Russia and Iran have stepped up their push to “de-dollarize” in recent months, according to think tank the Jamestown Foundation. They aim to increase their volume of trade to $10 billion per year via moves such as developing an alternative international payments system to SWIFT, which they are banned from.
UAE, India look at using rupees in non-oil trade
Meanwhile, the United Arab Emirates and India have floated the idea of conducting non-oil trade in rupees.
The move would build on a free trade agreement signed last year, which aims to boost trade excluding oil between the two countries to $100 billion by 2027.
China has also pondered on the idea of settling non-oil trade in local currencies that exclude the greenback, according to minister of state for foreign trade of the UAE Thani bin Ahmed Al Zeyoudi.
China pushes for the yuan to replace the dollar in oil trades
The move looks to chip away at the petrodollar regime in place since the 1970s, where global oil transactions are largely settled in dollars.
Toward the end of last year, Beijing began buying Moscow’s crude at steep discounts, completing those purchases in yuan rather than dollars, giving rise to the so-called petroyuan.
With a stronger greenback, oil contracts become more expensive because the deals are largely priced in the US currency, and this also explains China’s shift away from the dollar.
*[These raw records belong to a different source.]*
-- ==== Sys2Proof/Laws/Frames.lean ====
section
/-!
SUPPORT. RECEIVE frame by frame: one pass of its loop over a plausible frame (`receiveFrame_plausible`), and a
row of passes (`receiveLoop_plausible`), as `State.afterFrames` writes them.
-/

namespace Sys2Proof.Machine

/-! ## Two states with one trace -/

/-- The fields `Performed` does not speak of agree. -/
structure SameRest (s t : State) : Prop where
  pc : s.pc = t.pc
  phase : s.phase = t.phase
  rxState : s.rxState = t.rxState
  rxStatus : s.rxStatus = t.rxStatus
  rxCount : s.rxCount = t.rxCount
  rxLeft : s.rxLeft = t.rxLeft
  rxDone : s.rxDone = t.rxDone
  stage : s.stage = t.stage
  txWritten : s.txWritten = t.txWritten
  txFid : s.txFid = t.txFid
  snap : s.snap = t.snap
  handled : s.handled = t.handled
  txDoneEvents : s.txDoneEvents = t.txDoneEvents
  rxovrEvents : s.rxovrEvents = t.rxovrEvents
  linkEvents : s.linkEvents = t.linkEvents
  rxDelivered : s.rxDelivered = t.rxDelivered
  rxDropped : s.rxDropped = t.rxDropped
  pollCount : s.pollCount = t.pollCount
  gRxConsumed : s.gRxConsumed = t.gRxConsumed
  result : s.result = t.result

/-- Two states that come after `s` by the same transactions and agree in the rest are one. -/
theorem Performed.unique {P : Txn → Prop} {s t u : State} {xs : List Txn} (h : Performed P s t xs)
    (h' : Performed P s u xs) (hr : SameRest t u) : t = u := by
  have e1 := h.bus.trans h'.bus.symm
  have e2 := h.txns.trans h'.txns.symm
  have e3 := h.bursts.trans h'.bursts.symm
  have e4 := h.script.trans h'.script.symm
  have e5 := h.fault.trans h'.fault.symm
  have e6 := h.cfg.trans h'.cfg.symm
  have e7 := h.inbox.trans h'.inbox.symm
  have e8 := h.rivals.trans h'.rivals.symm
  have e9 := h.refused.trans h'.refused.symm
  have e10 := h.spiBusy.trans h'.spiBusy.symm
  have e11 := h.burstOpen.trans h'.burstOpen.symm
  obtain ⟨r1, r2, r3, r4, r5, r6, r7, r8, r9, r10, r11, r12, r13, r14, r15, r16, r17, r18, r19,
    r20⟩ := hr
  cases t
  cases u
  simp only at *
  subst_vars
  rfl

/-! ## The transfers, with the configuration and the RX state named -/

variable {s : State} {cfg : Config} {rx : RxState}

theorem regRead_ok_at {r : Reg} {got : List Byte} (hc : s.cfg = cfg) (hx : s.rxState = rx)
    (hb : s.spiBusy = false) (ho : s.burstOpen = false) (h : s.answer 0 r.width.bytes = some got) :
    regRead r s = ⟨.ok (readValue cfg.dataEndian r.width got),
      s.afterTxns [Txn.ofRead cfg rx r (some got)]⟩ := by
  subst hc hx
  exact regRead_ok hb ho h

theorem writeList_ok_at {ws : List RegWrite} (hc : s.cfg = cfg) (hx : s.rxState = rx)
    (hb : s.spiBusy = false) (ho : s.burstOpen = false) (h : s.plays (Txn.ofWrites cfg rx ws)) :
    writeList ws s = ⟨.ok (), s.afterTxns (Txn.ofWrites cfg rx ws)⟩ := by
  subst hc hx
  exact writeList_ok _ hb ho h

/-- The transactions of `rxBurst m`, all completed (R150). -/
def Txn.ofRxTransfer (cfg : Config) (rx : RxState) (m : Nat) (got : List Byte) : List Txn :=
  Txn.ofWrites cfg rx cfg.rxPre
    ++ Txn.ofRxBurst cfg rx m (some got) :: Txn.ofWrites cfg rx cfg.rxPost

theorem rxBurst_ok_at {m : Nat} {got : List Byte} (hc : s.cfg = cfg) (hx : s.rxState = rx)
    (hb : s.spiBusy = false) (ho : s.burstOpen = false)
    (hl : got.length = cfg.rxLead + alignUp m cfg.rxAlign)
    (h : s.plays (Txn.ofRxTransfer cfg rx m got)) :
    rxBurst m s = ⟨.ok ((got.drop cfg.rxLead).take m),
      s.afterTxns (Txn.ofRxTransfer cfg rx m got)⟩ := by
  subst hc hx
  exact rxBurst_ok hb ho hl h

/-! ## One frame -/

/-- The header of a frame is read and latched (R196). -/
theorem receiveFrame_header {f : SeenFrame} (hb : s.spiBusy = false) (ho : s.burstOpen = false)
    (hf : f.headerShaped s.cfg) (hp : s.plays (f.headerTxns s.cfg)) :
    receiveFrame s = judgeFrame (State.rxLatch (f.statusWord s.cfg) (f.declared s.cfg)
      (s.rxAwaitHeader.afterTxns (f.headerTxns s.cfg))) := by
  obtain ⟨hs1, hs2⟩ := hf
  unfold SeenFrame.headerTxns at hp
  obtain ⟨ha, hr⟩ := State.plays_cons.mp hp
  have hr := State.plays_head
    (hr (Txn.ofRead s.cfg .headerPending s.cfg.rxHdrStatusReg (some f.status)))
  have ha : s.answer 0 s.cfg.rxHdrStatusReg.width.bytes = some f.status := by
    rw [← hs1]
    exact ha
  have hr : (State.afterTxns [Txn.ofRead s.cfg .headerPending s.cfg.rxHdrStatusReg
      (some f.status)] s).answer 0 s.cfg.rxHdrCountReg.width.bytes = some f.count := by
    rw [← hs2]
    exact hr
  unfold receiveFrame
  rw [regRead_ok_at (s := s.rxAwaitHeader) (cfg := s.cfg) (rx := .headerPending) rfl rfl hb ho ha,
    Ran.andThen_ok,
    regRead_ok_at (s := s.rxAwaitHeader.afterTxns _) (cfg := s.cfg) (rx := .headerPending) rfl rfl
      hb ho hr,
    Ran.andThen_ok]
  simp only [Ran.pure_eq, State.afterTxns_afterTxns]
  rfl
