/-- R21: a transaction and the test of its answer are two steps of the position. -/
theorem test_position_of_transaction :
    (regRead ref.linkReg { up [.ok [0, 0]] with pc := .within .linkStatus 0 }).state.pc
      = .within .linkStatus 2 := by decide

/-- R21, R195: after the count read, the loop test and two header reads, the test `if v = Desync`. -/
theorem test_position_at_desync :
    (receiveBody { up [.ok [1], .ok [0x00, 0x80], .ok [0xFF, 0x0F]] with pc := .within .receive 0 }).state.pc
      = .within .receive 8 := by decide

/-- 95 3.4: `00 80 05 00`. -/
theorem test_rxHdrParse :
    (ran (.rxHdrParse [0x00, 0x80, 0x05, 0x00]) (up [])).result
      = some (.header 0x8000 5 (.accept 1)) := by decide

/-- 95 3.4: `01 00 40 00`: valid is tested before the error bits; `00 00 D1 07`: the count first. -/
theorem test_rxHdrParse_order :
    (ran (.rxHdrParse [0x01, 0x00, 0x40, 0x00]) (up [])).result
      = some (.header 0x0001 64 (.reject .notValid)) ∧
    (ran (.rxHdrParse [0x00, 0x00, 0xD1, 0x07]) (up [])).result
      = some (.header 0x0000 2001 .desync) := by decide

/-- One frame of declared count 6 (an in-FIFO header, two payload bytes, a trailer). -/
def oneFrame : State :=
  ran .receive (up [.ok [0x01], .ok [0x00, 0x80], .ok [0x06, 0x00], .ok [], .ok [],
    .ok [0, 0, 0, 0, 0x00, 0x80, 0x06, 0x00, 0xAA, 0xBB, 9, 9, 9, 9, 0, 0], .ok []])

/-- 95 3.7: one accepted frame costs 1 + 6 transactions and is returned without header and trailer. -/
theorem test_receive :
    oneFrame.result = some (.frames [⟨0x8000, 6, [0xAA, 0xBB]⟩] none) ∧
    driven oneFrame = [[0x0A, 0x70, 0], [0x0D, 0xF0, 0, 0], [0x31, 0xF0, 0, 0],
      [0x72, 0x10, 0x00, 0x40], [0x72, 0x00, 0x38, 0x00], 0x80 :: List.replicate 16 0,
      [0x72, 0x00, 0x30, 0x00]] := by decide

/-- 95 3.7: a declared count of 2001 is a desynchronisation after three reads. -/
theorem test_receive_desync :
    (ran .receive (up [.ok [0x01], .ok [0x00, 0x80], .ok [0xD1, 0x07]])).phase = .desync ∧
    (ran .receive (up [.ok [0x01], .ok [0x00, 0x80], .ok [0xD1, 0x07]])).gSpiTxns = 3 := by decide

/-- 95 3.5: `txhdr 0, 0, 65, 1514`. -/
theorem test_txHdrBuild :
    (ran (.txHdrBuild false false 65 1514) (up [])).result
      = some (.bytes [0x01, 0x00, 0xEA, 0x05]) := by decide

/-- 95 3.5: a length of 2048, and the checksum flag, are refused. -/
theorem test_txHdrBuild_refused :
    (ran (.txHdrBuild false false 0 2048) (up [])).result = some (.refused .valueTooWide) ∧
    (ran (.txHdrBuild false true 0 60) (up [])).result = some (.refused .unsupportedFlag) := by decide

/-- A frame of the least length. -/
def frame14 : List Byte := [0xFF, 0xFF, 0xFF, 0xFF, 0xFF, 0xFF, 2, 0, 0, 0, 0, 1, 8, 6]

/-- 95 3.6: a frame of 14 bytes. -/
theorem test_transmit :
    driven (ran (.transmit frame14 true false) (up [.ok [0x00, 0x18], .ok [], .ok [], .ok [], .ok []]))
      = [[0x0D, 0xE0, 0, 0], [0x72, 0x00, 0x38, 0x00],
        [0xC0, 0x00, 0x80, 0x0E, 0x00] ++ frame14 ++ [0, 0], [0x72, 0x00, 0x30, 0x00],
        [0x4E, 0x00, 0x01, 0x00]] ∧
    (ran (.transmit frame14 true false)
      (up [.ok [0x00, 0x18], .ok [], .ok [], .ok [], .ok []])).txFid = 1 := by decide

/-- 95 3.6: 13 bytes are too few, and nothing is sent; 19 bytes of space are too few for 20. -/
theorem test_transmit_turned_away :
    (ran (.transmit (frame14.drop 1) true false) (up [])).result
      = some (.raised (.frameTooSmall 13)) ∧
    (ran (.transmit frame14 true false) (up [.ok [19, 0]])).result
      = some (.raised (.txBufferFull 19 20)) := by decide

/-- 92 D18: the frame id modulo P_TXCW_FID_MASK + 1, for a mask that is no power of two less one, too. -/
theorem test_frame_id_modulo : fidAfter { ref with txcwFidMask := 0x0FC0 } 5 = 6 ∧
    fidAfter { ref with txcwFidMask := 0x0FC0 } 0x0FC0 = 0 ∧ fidAfter ref 63 = 0 := by decide

/-- 95 3.8: ready at the first read. -/
theorem test_reset :
    driven (ran .reset (atPhase .desync [.ok [], .ok [], .ok [0x72, 0x88]]))
      = [[0x70, 0x90, 0x01, 0x00], [0x70, 0x90, 0x00, 0x00], [0x0F, 0x00, 0, 0]] ∧
    (ran .reset (atPhase .desync [.ok [], .ok [], .ok [0x72, 0x88]])).phase = .reset := by decide

/-- 95 3.8: 0x8972 is not ready, ten times. -/
theorem test_reset_times_out :
    (ran .reset (up ([.ok [], .ok []] ++ List.replicate 10 (.ok [0x72, 0x89])))).result
      = some (.raised (.resetTimeout 0x8972)) ∧
    (ran .reset (up ([.ok [], .ok []] ++ List.replicate 10 (.ok [0x72, 0x89])))).pollCount
      = 10 := by decide

/-- R40: on an error `poll_count` is the ready reads issued: one that failed counts, and where a reset write
fails there were none. -/
theorem test_reset_poll_count :
    (ran .reset { up [.ok [], .ok [], .ok [0, 0], .fail] with pollCount := 7 }).pollCount = 2 ∧
    (ran .reset { up [.ok [], .fail] with pollCount := 7 }).pollCount = 0 := by decide

/-- 95 P1, rows 4 to 13. -/
theorem test_configure :
    driven (ran (.configure [0x02, 0, 0, 0, 0, 0x01] [0x0CE1, 0x0014] 0xE800)
        (atPhase .reset (List.replicate 10 (.ok []))))
      = [[0x4C, 0x50, 0x00, 0x02], [0x70, 0x40, 0x00, 0x00], [0x4C, 0x40, 0x01, 0x00],
        [0x4D, 0xD0, 0xE1, 0x0C], [0x71, 0xD0, 0x14, 0x00], [0x4E, 0x40, 0x00, 0xE8],
        [0x4E, 0x70, 0x01, 0x00], [0x4E, 0x10, 0x00, 0x40], [0x72, 0x00, 0x30, 0x00],
        [0x4D, 0xC0, 0x0F, 0x00]] := by decide

/-- 95 3.8: one filter value for two registers; phase Unreset. -/
theorem test_configure_refused :
    (ran (.configure [0x02, 0, 0, 0, 0, 0x01] [0x0CE1] 0) (atPhase .reset [])).result
      = some (.refused .badRequest) ∧
    (ran (.configure [0x02, 0, 0, 0, 0, 0x01] [0x0CE1, 0x0014] 0) State.reset).result
      = some (.refused .notReset) := by decide

/-- 95 3.8: P1SR 0x0420, and 0x0600. -/
theorem test_linkStatus :
    (ran .linkStatus (atPhase .unreset [.ok [0x20, 0x04]])).result
      = some (.link (.up .mb100 .half)) ∧
    (ran .linkStatus (up [.ok [0x00, 0x06]])).result = some (.link .down) := by decide

/-- 95 3.9: ISR 0xE000, no frame pending. -/
theorem test_serviceInterrupts :
    driven (ran .serviceInterrupts (up [.ok [0x00, 0xE0], .ok [0x00], .ok []]))
      = [[0x32, 0x40, 0, 0], [0x0A, 0x70, 0], [0x72, 0x40, 0x00, 0xE0]] ∧
    (ran .serviceInterrupts (up [.ok [0x00, 0xE0], .ok [0x00], .ok []])).result
      = some (.service 0xE000 0xE000 [] none) := by decide

/-- 95 3.9: ISR 0x6000 and a failed RXFC read: no acknowledge. -/
theorem test_serviceInterrupts_rx_fails :
    (ran .serviceInterrupts (up [.ok [0x00, 0x60], .fail])).result
      = some (.service 0x6000 0x4000 [] (some (.busError (.register 0x9D)))) ∧
    (ran .serviceInterrupts (up [.ok [0x00, 0x60], .fail])).gSpiTxns = 2 := by decide

/-- R274, R275: a failed status read and a failed acknowledge. -/
theorem test_serviceInterrupts_bus_errors :
    (ran .serviceInterrupts (up [.fail])).result = some (.raised (.busError (.register 0x92))) ∧
    (ran .serviceInterrupts (up [.ok [0x00, 0x80], .fail])).handled = 0x8000 := by decide

/-- R305, R350: another call site's request while RX_HDR_PARSE, which issues no transaction, is in progress. -/
theorem test_rival_recorded :
    (ran (.rxHdrParse [0, 0x80, 5, 0]) { up [] with rivals := [true] }).fault
      = some .concurrentAccess ∧
    (ran (.rxHdrParse [0, 0x80, 5, 0]) { up [] with rivals := [true] }).result
      = some (.header 0x8000 5 (.accept 1)) := by decide

/-- 95 3.10: tag 0x05, and a request while an operation is in progress. -/
theorem test_bad_request :
    (ran (.regRead 0x92 16) { State.reset with spiBusy := true }).fault
      = some .concurrentAccess ∧
    step { State.reset with inbox := [.request [0x05]] }
      = .next { State.reset with refused := true, result := some (.refused .badRequest) } := by
  refine ⟨by decide, rfl⟩

/-! ## Witnesses: states and operands that meet every hypothesis of a statement together -/

/-- The answer that makes the bus show a transaction. -/
def answerOf (x : Txn) : SpiAnswer :=
  match x.received with
  | none => .fail
  | some bytes => .ok bytes

theorem received_self (txn i : Nat) (bytes : List Byte) :
    received txn i bytes.length bytes = bytes := by
  induction bytes generalizing i with
  | nil => rfl
  | cons b bytes ih => exact congrArg (b :: ·) (ih (i + 1))

/-- A row that is played begins with its first transaction. -/
theorem State.plays_first {s : State} {x : Txn} {xs : List Txn} (h : s.plays (x :: xs)) : s.plays [x] := by
  intro j y hy
  cases j with
  | zero => exact h 0 y hy
  | succ j => simp at hy

/-- A script written from a row of transactions plays that row. -/
theorem plays_of_script {s : State} {xs : List Txn} (h : s.script = xs.map answerOf) : s.plays xs := by
  intro j x hx
  have hj : s.script[j]? = some (answerOf x) := by rw [h, List.getElem?_map, hx]; rfl
  unfold State.answer
  rw [hj]
  cases hr : x.received with
  | none => simp [answerOf, hr]
  | some bytes => simp [answerOf, hr, Txn.readLength, received_self]

/-- Between requests in a phase, with the answers that make the bus show these transactions. -/
def playing (phase : Phase) (xs : List Txn) : State := atPhase phase (xs.map answerOf)

theorem playing_plays (phase : Phase) (xs : List Txn) : (playing phase xs).plays xs :=
  plays_of_script rfl

theorem free_atPhase (phase : Phase) (answers : List SpiAnswer) : (atPhase phase answers).free :=
  ⟨rfl, rfl, rfl⟩

/-! ### Encoding -/

theorem witness_DecodeEncodeRoundTrip : ref.wellFormed = true ∧
    ∀ i ∈ [Instr.spiRegRead 0b1100 63 15, .spiRegWrite 0b0001 0 0 [0xFF], .spiRxqRead 4,
      .spiTxqWrite [1, 2, 3, 4], .regRead 0xFF 8, .regWrite 0xFE 16 0xFFFF, .regRmw 0 16 0 0xFFFF,
      .fifoRead 0xFFFF, .fifoWrite [], .rxHdrParse [0, 0x80, 4, 0], .receive,
      .txHdrBuild true true 0xFFFF 0xFFFF, .transmit [] true true, .reset,
      .configure [1, 2, 3, 4, 5, 6] [7, 0xFFFF] 0xE800, .linkStatus, .serviceInterrupts],
      i.wellFormed ref = true := by decide

theorem witness_RegisterCommandLayout :
    (Width.w16 = .w16 → (0xFE : Byte).getLsbD 0 = false) ∧
    (Width.w16 = .w16 → (0x00 : Byte).getLsbD 0 = false) ∧
    (Width.w8 = .w16 → (0xFF : Byte).getLsbD 0 = false) ∧ ref.cmdLowBits = .zero ∧
    ({ ref with cmdLowBits := .addrLow } : Config).cmdLowBits = .addrLow := by decide

theorem witness_WireDecodeInvertsRegisterFrames : ref.wellFormed = true ∧
    aligned 0xFE .w16 = true ∧ [(1 : Byte), 2].length = Width.w16.bytes ∧
    aligned 0x9D .w8 = true ∧ [(1 : Byte)].length = Width.w8.bytes := by decide

/-- A mask 1010; a mask 1100 with one byte; a mask 0001 with two; a frame of one byte; a FIFO byte with a low
bit. -/
theorem witness_ReservedFramesClassified : ref.wellFormed = true ∧
    ((0x28 : Byte).extractLsb' 6 2 = ref.opRd ∧ (0x28 : Byte).extractLsb' 2 4
      ∉ [0b0001#4, 0b0010#4, 0b0100#4, 0b1000#4, 0b0011#4, 0b1100#4]) ∧
    ((0x72 : Byte).extractLsb' 6 2 = ref.opWr ∧ (0x72 : Byte).extractLsb' 2 4
      ∈ [0b0011#4, 0b1100#4] ∧ [(1 : Byte)].length ≠ 2 ∧ (0x72 : Byte).extractLsb' 2 4
      ∉ [0b0001#4, 0b0010#4, 0b0100#4, 0b1000#4]) ∧
    ((0x46 : Byte).extractLsb' 6 2 = ref.opWr ∧ (0x46 : Byte).extractLsb' 2 4
      ∈ [0b0001#4, 0b0010#4, 0b0100#4, 0b1000#4] ∧ [(1 : Byte), 2].length ≠ 1 ∧
      (0x46 : Byte).extractLsb' 2 4 ∉ [0b0011#4, 0b1100#4]) ∧
    (0x32 : Byte).extractLsb' 6 2 = ref.opRd ∧
    ((0x81 : Byte).extractLsb' 6 2 = ref.opRxq ∧ (0x81 : Byte).extractLsb' 0 6 ≠ 0) := by decide

/-! ### The step -/

theorem witness_StepRunsDecodedInstruction :
    ({ State.reset with inbox := [.request [0x40], .request [0x42]] } : State).cfg.wellFormed = true ∧
    ({ State.reset with inbox := [.request [0x40], .request [0x42]] } : State).inbox
      = .request [0x40] :: [.request [0x42]] ∧
    decode ref (.request [0x40]) = .ok .reset := by decide

theorem witness_StepWaitsForRequest :
    State.reset.cfg.wellFormed = true ∧ State.reset.inbox = [] := by decide

theorem witness_IllFormedConfigurationRefused :
    ¬ configConditions { ref with rxAlign := 0 } ∧ ¬ configConditions { ref with rxBuf := 1995 } ∧
    ¬ configConditions { ref with isrTx := 0x8000 } := by
  unfold configConditions
  decide

theorem witness_EveryStepAnswers : (up []).cfg.wellFormed = true := by decide

/-- This submission handed in. -/
def handed (sub : Submission) : State := { up [] with inbox := [sub] }

/-- A tag of no row, and no tag; each row of `wrongFields` at its boundary, in a phase for each outcome; a
frame. -/
theorem witness_UnknownTagRefused : (handed (.request [0x05, 1])).cfg.wellFormed = true ∧
    (handed (.request [0x05, 1])).free ∧ (handed (.request [])).inbox = .request [] :: [] ∧
    (∀ tag ∈ ([0x05, 1] : List Byte).head?, tag ∉ [0x01#8, 0x02#8, 0x03#8, 0x10#8, 0x11#8, 0x20#8,
      0x21#8, 0x30#8, 0x31#8, 0x40#8, 0x41#8, 0x42#8, 0x43#8]) ∧
    (∀ tag ∈ ([] : List Byte).head?, tag ∉ [0x01#8]) ∧
    (handed (.request [0x21, 0])).inbox = .request ((0x21 : Byte) :: [0]) :: [] ∧
    wrongFields 0x21 .receive [0] ∧ wrongFields 0x10 .fifoRead [6, 0, 0] ∧
    wrongFields 0x02 .regWrite [0x90, 8, 1] ∧ wrongFields 0x03 .regRmw [0, 16, 0, 0, 0] ∧
    wrongFields 0x31 .transmit [1] ∧ wrongFields 0x41 .configure [1, 2, 3, 4, 5, 6, 7, 8, 9] ∧
    wrongFields 0x31 .transmit [0, 2, 0xAA] ∧
    Op.receive ∈ fifoRequests ∧ (up []).phase = .configured ∧ State.reset.phase = .unreset ∧
    (atPhase .desync []).phase = .desync ∧ (up []).phase ≠ .reset ∧
    (handed (.frame [0x81, 0])).inbox = .frame [0x81, 0] :: [] ∧
    decodeFrame ref [0x81, 0] = .error (.reservedFifoByte 0x81) :=
  ⟨by decide, ⟨rfl, rfl, rfl⟩, rfl, by simp, by simp, rfl,
    by simp [wrongFields], by simp [wrongFields], by simp [wrongFields], by simp [wrongFields],
    by simp [wrongFields], by simp [wrongFields], by simp [wrongFields],
    by decide, rfl, rfl, rfl, by decide, rfl, rfl⟩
Kpler analyst Viktor Katona said Russia has effectively become “an Asian nation that in my opinion has introduced the yuan into large-scale oil trade.”
Russia, China propose a new reserve currency
Last year, Russia and China kickstarted talks to develop a new reserve currency with other BRICS countries in a challenge to the dollar’s dominance.
The new reserve unit would be based on a basket of currencies from the group’s members: Brazil, Russia, India, China, and South Africa.
The dollar’s reign as the chief reserve tender is already on the wane as central bankers diversify their holdings into currencies like the Chinese yuan, the Swedish krona and the South Korean won, according to the International Monetary Fund.